A Future Group spokesman said the “purported facts are grossly untrue", in response to Mint’s queries on the SIAC ruling. The Future Group spokesman said an internal email from Rakesh Bakshi, head, legal and assistant general counsel, Amazon India, to Jeff Bezos (founder of Amazon) reveals how Amazon viewed and planned to enforce its agreements.

“The documents lay bare how Amazon’s intended to circumvent Indian laws that restrict it from having any rights in retail entities in India through a ‘twin-entity structure’. This disclosure can result in cancellation of approvals given for Amazon’s transactions with Future Group companies, acquisition of More retail network and other networks and commensurate fines and penalties can be levied by Enforcement Directorate and other bodies. It also shows how—for a measly value of $41 million (about 280 crore) as detailed by its own calculations—Amazon is holding ransom a 24,500 crore Future Group -Reliance transaction that can bring relief to banks, lenders, operational creditors and employees of Future Group," said the Future Group spokesman.

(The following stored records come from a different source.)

/-- For every word of 32 bytes, the word with its four check bytes has syndromes of zero, so that it decodes as intact in both modes. With any one of its 36 symbols changed, basic and expert mode both find exactly that symbol and its error. A word and check field of zeros alone is not intact. (spec/16_dram_and_husk_code.md) -/
def Obligations.HuskCodeCorrects : Prop :=
  (∀ (x : Bool) (m : List Nat), m.length = 32 → (∀ v ∈ m, v < 256) → syndromes (m ++ huskCheck m) = [0, 0, 0, 0] ∧ huskDecode x (m ++ huskCheck m) = some []) ∧
  (∀ (x : Bool) (j e : Nat) (m : List Nat), m.length = 32 → (∀ v ∈ m, v < 256) → j < 36 → 0 < e → e < 256 →
    huskDecode x (modNth (fun v => v ^^^ e) j (m ++ huskCheck m)) = some [(j, e)]) ∧
  syndromes (List.replicate 36 0) ≠ [0, 0, 0, 0]

/-- A write enters its sub-channel's queue as a burst encrypted for rest with its tag and check fields, replaces a queued entry of its burst, and stalls at 64 entries. A drain starts at 48 entries or when the oldest is urgent, issues the oldest first and goes on while more than 16 wait or one is urgent. A request at 75 % of its port's maximum becomes urgent. A print read above 2 µs counts in LATE and raises EV083. A read enters its queue; the one chosen next is answered from the write queue when its burst is queued there (FORWARDED), else
from the devices: intact, corrected (CORRECTED1), uncorrectable (EV088 and its lines marked for cause 0x0B), or with a tag that fails; what a port is given is the plaintext. (spec/06_secrecy.md, spec/16_dram_and_husk_code.md) -/
def Obligations.DramTraffic : Prop :=
  (∀ (t port burst : Nat) (data : List Byte) (s : State), s.dramReady → burst < s.bursts → port ≤ 5 → data.length = 64 → s.dram.subs.length = 4 →
    (s.sub (s.place burst).sub).writes.all (fun e => e.addr != burst) → (s.sub (s.place burst).sub).writes.length < 64 → (s.sub (s.place burst).sub).strait = [] →
    Answers (.dramWriteRequest t port burst data ()) s (fun s' => (s'.sub (s.place burst).sub).writes = (s.sub (s.place burst).sub).writes ++ [⟨burst, port, max s.now t, false, s.sealBurst burst data⟩])) ∧
  (∀ (t port burst : Nat) (data : List Byte) (s : State), s.dramReady → burst < s.bursts → port ≤ 5 → data.length = 64 → s.dram.subs.length = 4 →
    (s.sub (s.place burst).sub).writes.any (fun e => e.addr == burst) → (s.sub (s.place burst).sub).strait.all (fun e => e.addr != burst) →
    Answers (.dramWriteRequest t port burst data ()) s (fun s' => (s'.sub (s.place burst).sub).writes = (s.sub (s.place burst).sub).writes.map (fun e => if e.addr == burst then { e with lines := s.sealBurst burst data } else e))) ∧
  (∀ (t port burst : Nat) (data : List Byte) (s : State), s.dramReady → burst < s.bursts → port ≤ 5 → data.length = 64 → s.dram.subs.length = 4 →
    (s.sub (s.place burst).sub).writes.all (fun e => e.addr != burst) → 64 ≤ (s.sub (s.place burst).sub).writes.length ∨ (s.sub (s.place burst).sub).strait ≠ [] →
    Answers (.dramWriteRequest t port burst data ()) s (fun s' => (s'.sub (s.place burst).sub).writes = (s.sub (s.place burst).sub).writes ∧
      (s'.sub (s.place burst).sub).strait = (s.sub (s.place burst).sub).strait ++ [⟨burst, port, max s.now t, false, s.sealBurst burst data⟩])) ∧
  (∀ (t u : Nat) (w : DramWrite) (r : List DramWrite) (s : State), u < 4 → s.dram.subs.length = 4 → (s.at_ t).inWindow u = false → (s.sub u).draining = false → (s.sub u).writes = w :: r → 48 ≤ r.length + 1 ∨ w.isUrgent (max s.now t) → (s.sub u).strait = [] → DramOn s →
    (s.sub u).pressing (max s.now t) = false →
    Answers (.writeDrain t u 1) s (fun s' => (s'.sub u).writes = r ∧ (s'.sub u).draining = (decide (16 < r.length) || r.any (DramWrite.isUrgent (max s.now t))) ∧ Out.dram u 2 (w.addr :: w.lines) ∈ s'.out ∧ CountsUp (Par.at_ Par.dramUDrains u) s s')) ∧
  (∀ (t u n : Nat) (w : DramWrite) (r : List DramWrite) (s : State), u < 4 → s.dram.subs.length = 4 → (s.at_ t).inWindow u = false → (s.sub u).draining → (s.sub u).writes = w :: r → r.length = 16 → r.all (fun e => !e.isUrgent (max s.now t)) →
    (s.sub u).strait = [] → (s.sub u).pressing (max s.now t) = false → 1 ≤ n →
    Answers (.writeDrain t u n) s (fun s' => (s'.sub u).writes = r ∧ (s'.sub u).draining = false)) ∧
  (∀ (t u n : Nat) (s : State), (s.sub u).draining = false → (s.sub u).writes.length < 48 → (s.sub u).writes.head?.all (fun e => !e.isUrgent (max s.now t)) → Answers (.writeDrain t u n) s (fun s' => s'.dram = s.dram ∧ s'.out = [])) ∧
  (∀ (t u port burst : Nat) (s : State), u < 4 → s.dram.subs.length = 4 → 1 ≤ port → port ≤ 5 →
    Answers (.requestUrgent t u port burst) s (fun s' => (s'.sub u).reads = (s.sub u).reads.map (fun (r : DramRead) => if r.port = port ∧ r.addr = burst ∧ r.since + portMax port * 3 / 4 ≤ max s.now t then { r with urgent := true } else r) ∧
      (s'.sub u).writes = (s.sub u).writes.map (fun (w : DramWrite) => if w.port = port ∧ w.addr = burst ∧ w.since + portMax port * 3 / 4 ≤ max s.now t then { w with urgent := true } else w))) ∧
  (∀ (t u : Nat) (q : DramRead) (s : State), u < 4 → (s.sub u).reads.find? (fun r => r.port == 0 && !r.late && decide (r.since + 2000 < max s.now t)) = some q → lookup (Ev.dramPrintLate, u) s.evt.last = none →
    Answers (.dramPrintLate t u) s (fun s' => CountsUp (Par.at_ Par.dramULate u) s s' ∧ CountsUp (Par.evtCount000 + Ev.dramPrintLate) s s')) ∧
  (∀ (t u : Nat) (s : State), (s.sub u).reads.all (fun r => r.port != 0 || r.late || decide (max s.now t ≤ r.since + 2000)) → Answers (.dramPrintLate t u) s (fun s' => s'.params = s.params)) ∧
  (∀ (t u port burst : Nat) (s : State), s.dramReady → s.dram.subs.length = 4 → port < 5 → burst < s.bursts → (s.place burst).sub = u →
    Answers (.dramReadRequest t u (some (port, burst)) none) s (fun s' => (s'.sub u).reads = (s.sub u).reads ++ [⟨burst, port, max s.now t, false, false, s.par Par.dramHuskMode == 1⟩])) ∧
  (∀ (t u : Nat) (b : Burst) (r : DramRead) (w : DramWrite) (s : State), s.dramReady → u < 4 → s.dram.subs.length = 4 → (s.sub u).nextRead (max s.now t) = some r → (s.at_ t).inWindow u = false →
    (s.sub u).writes.find? (fun w => w.addr == r.addr) = some w → r.port ≠ 5 → (s.place r.addr).sub = u → DramOn s →
    Answers (.dramReadRequest t u none (some b)) s (fun s' => (s'.sub u).reads = dropOne r (s.sub u).reads ∧ Out.dram u 1 (r.addr :: r.port :: ((s.openBurst r.addr w.lines).getD []).map BitVec.toNat) ∈ s'.out ∧ CountsUp (Par.at_ Par.dramUForwarded u) s s')) ∧
  (∀ (t u : Nat) (b : Burst) (d : List Byte) (r : DramRead) (s : State), s.dramReady → u < 4 → s.dram.subs.length = 4 → (s.sub u).nextRead (max s.now t) = some r → (s.at_ t).inWindow u = false → (s.sub u).writes = [] →
    decodeBurst r.expert b.lines = ⟨[], [], none⟩ → s.openBurst r.addr b.lines = some d → DramOn s → r.port ≠ 5 → (s.place r.addr).sub = u →
    Answers (.dramReadRequest t u none (some b)) s (fun s' => (s'.sub u).reads = dropOne r (s.sub u).reads ∧ Out.dram u 1 (r.addr :: r.port :: d.map BitVec.toNat) ∈ s'.out ∧ s'.dram.errors = s.dram.errors)) ∧
  (∀ (t u : Nat) (b : Burst) (d : List Byte) (e : Nat × Nat) (r : DramRead) (s : State), s.dramReady → u < 4 → s.dram.subs.length = 4 → (s.sub u).nextRead (max s.now t) = some r → (s.at_ t).inWindow u = false → (s.sub u).writes = [] →
    decodeBurst r.expert b.lines = ⟨[e], [], none⟩ → s.openBurst r.addr (fixLines 0 [e] b.lines) = some d → DramOn s → r.port ≠ 5 → (s.place r.addr).sub = u → s.dram.errors = [] →
    Answers (.dramReadRequest t u none (some b)) s (fun s' => (s'.sub u).reads = dropOne r (s.sub u).reads ∧ Out.dram u 1 (r.addr :: r.port :: d.map BitVec.toNat) ∈ s'.out ∧ CountsUp (Par.at_ Par.dramUCorrected1 u) s s' ∧
      s'.dram.errors = [⟨(s.at_ t).ring, r.addr, 0, 1, e.1, 255, r.port, 0⟩])) ∧
  (∀ (t u g head first n : Nat) (b : Burst) (f : BurstFound) (r : DramRead) (s : State), s.dramReady → u < 4 → s.dram.subs.length = 4 → (s.sub u).nextRead (max s.now t) = some r → (s.at_ t).inWindow u = false → (s.sub u).writes = [] →
    decodeBurst r.expert b.lines = f → f.bad.isSome → b.use = .spool g head first n → s.useFits (podOf r.addr) b.use → r.port ≠ 5 → (s.place r.addr).sub = u →
    Answers (.dramReadRequest t u none (some b)) s (fun s' => CountsUp (Par.at_ Par.dramUUncorrectable u) s s' ∧ CountsUp (Par.evtCount000 + Ev.spoolUncorrectable) s s' ∧
      s'.spool.segs.map (fun x => (x.handle, x.bad)) = s.spool.segs.map (fun x => (x.handle, if x.handle = g then x.bad ++ [(head, first, n)] else x.bad)) ∧
      (podOf r.addr ∈ s'.dram.marked ∨ podOf r.addr ∈ s'.spool.retired))) ∧
  (∀ (t u : Nat) (b : Burst) (r : DramRead) (s : State), s.dramReady → u < 4 → s.dram.subs.length = 4 → (s.sub u).nextRead (max s.now t) = some r → (s.at_ t).inWindow u = false → (s.sub u).writes = [] →
    decodeBurst r.expert b.lines = ⟨[], [], none⟩ → s.openBurst r.addr b.lines = none → b.use = .nothing → r.port ≠ 5 → (s.place r.addr).sub = u →
    Answers (.dramReadRequest t u none (some b)) s (fun s' => CountsUp (Par.at_ Par.dramUTagFail u) s s' ∧ (∀ o ∈ s'.out, ∀ k xs, o ≠ Out.dram u k xs)))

An Amazon spokesperson did not respond to a query seeking comment.

On 8 November, Future Retail filed a special leave petition before the Supreme Court against Delhi high court’s 29 October interim order on the SIAC verdict.

On 29 October, the Delhi high court rejected Future Retail’s plea to stay the 21 October interim order passed by SIAC, the Singapore arbitration court. The high court has asked Amazon to respond to the matter and has scheduled the next hearing for 4 January.